Cabras Stefano
Department of Statistics, Carlos III University of Madrid, Getafe, Spain.
J Appl Stat. 2024 Nov 17;52(7):1470-1484. doi: 10.1080/02664763.2024.2428994. eCollection 2025.
This paper introduces a nonparametric bootstrap method for estimating the causal effects of public policy under the circumstances of imperfect compliance and overlap. It focuses on business investment subsidies in Sardinia by comparing firms eligible for the 1999 subsidies to those not, amid issues of imperfect compliance and overlapping programs.

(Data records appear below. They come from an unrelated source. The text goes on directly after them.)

/-- R153, R154: ring words of a group that neither records nor replays. -/
def Obligations.RingsPassSlots : Prop :=
  ∀ (m : Bool) (d a b : VReg) (n k : Word) (s : State) (r : GRef) (g : Group), Turn s r g → Unlisted s r g → g.reads a n →
    let t := s.teamOf r
    let x := t.rings.getD n.toNat default
    let gives (i : Instr) (t : State) (v : Word) : Prop := ∃ g', CompletesIn i m s t r g g' ∧ Wrote g g' g.active d (fun _ => v) 0
    let due (i : Instr) (t : State) (on : Nat → Bool) (v : Word) : Prop :=
      ∃ g', CompletesIn i m s t r g g' ∧ ReturnsAll g g' on [(d, fun _ => v)] 0
    (n.toNat < t.rings.length →
      (g.converged = true → g.reads b k →
        (k = 0 → x.at x.hd = .empty →
          gives (.rput m d a b) (s.modTeam r.tid fun t => t.modRing n.toNat fun x =>
            { x.set x.hd (.full x.hd) with hd := x.hd + 1 }) x.hd) ∧
        (k = 0 → x.at x.hd ≠ .empty → Waits (.rput m d a b) s r .ring) ∧
        (k = 1 → x.lowestTaken = none → gives (.rput m d a b) s 0xFFFFFFFF) ∧
        (∀ q, k = 1 → x.lowestTaken = some q →
          gives (.rput m d a b) (s.modTeam r.tid fun t => t.modRing n.toNat fun x => x.set q .empty) q)) ∧
      (g.converged = true → g.pend < 16 →
        (x.fullAtTail = true →
          due (.rtake m d a) (s.modTeam r.tid fun t => t.modRing n.toNat fun x =>
            { x.set x.tl (.taken x.tl) with tl := x.tl + 1 }) g.active (x.address x.tl)) ∧
        (x.fullAtTail = false → Waits (.rtake m d a) s r .ring)) ∧
      (g.pend < 16 → g.ons ≠ [] → g.reads b k →
        (k = 0 → x.at x.hd = .empty → due (.rpeek m d a b) s g.on (x.address x.hd)) ∧
        (k = 1 → x.fullAtTail = true → due (.rpeek m d a b) s g.on (x.address x.tl)) ∧
        (k = 0 → x.at x.hd ≠ .empty → Waits (.rpeek m d a b) s r .ring) ∧
        (k = 1 → x.fullAtTail = false → Waits (.rpeek m d a b) s r .ring) ∧
        (k = 2 → due (.rpeek m d a b) s g.on (.ofNat 32 ((x.slots.filter (· == .empty)).length * 65536 +
          (x.slots.filter fun y => match y with | .full _ => true | _ => false).length))))) ∧
    (t.rings.length ≤ n.toNat → g.priv = false → g.reads b k → g.ons ≠ [] → g.pend < 16 →
      (g.converged = true → Traps (.rput m d a b) s r g .protection 15 (wordVal (.rput m d a b)) ∧
        Traps (.rtake m d a) s r g .protection 15 (wordVal (.rtake m d a))) ∧
      Traps (.rpeek m d a b) s r g .protection 15 (wordVal (.rpeek m d a b)))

Bootstrap confidence intervals (CI) are proposed for the average effect of treatment on the sub-population of compliers. The obtained CIs are consistent across nominal levels and robust against data nonnormality; they show coverages of credible intervals close to nominal, suggesting effectiveness for assessing causal effects. Compared to other methods, the results of the new combination of a specific estimator for incompliance and the bootstrap align with those of more modern approaches such as Bayesian Additive Regression Trees and Causal forest.
本文介绍了一种在不完全依从和重叠情况下估计公共政策因果效应的非参数自助法。它通过比较符合1999年补贴条件的企业和不符合条件的企业,重点研究了撒丁岛的商业投资补贴情况,其中存在不完全依从和项目重叠的问题。针对依从者子群体的平均处理效应,提出了自助置信区间(CI)。所获得的置信区间在名义水平上是一致的,并且对数据非正态性具有鲁棒性;它们显示出可信区间的覆盖率接近名义水平,表明在评估因果效应方面是有效的。与其他方法相比,针对不依从情况的特定估计器与自助法的新组合结果与贝叶斯加法回归树和因果森林等更现代的方法一致。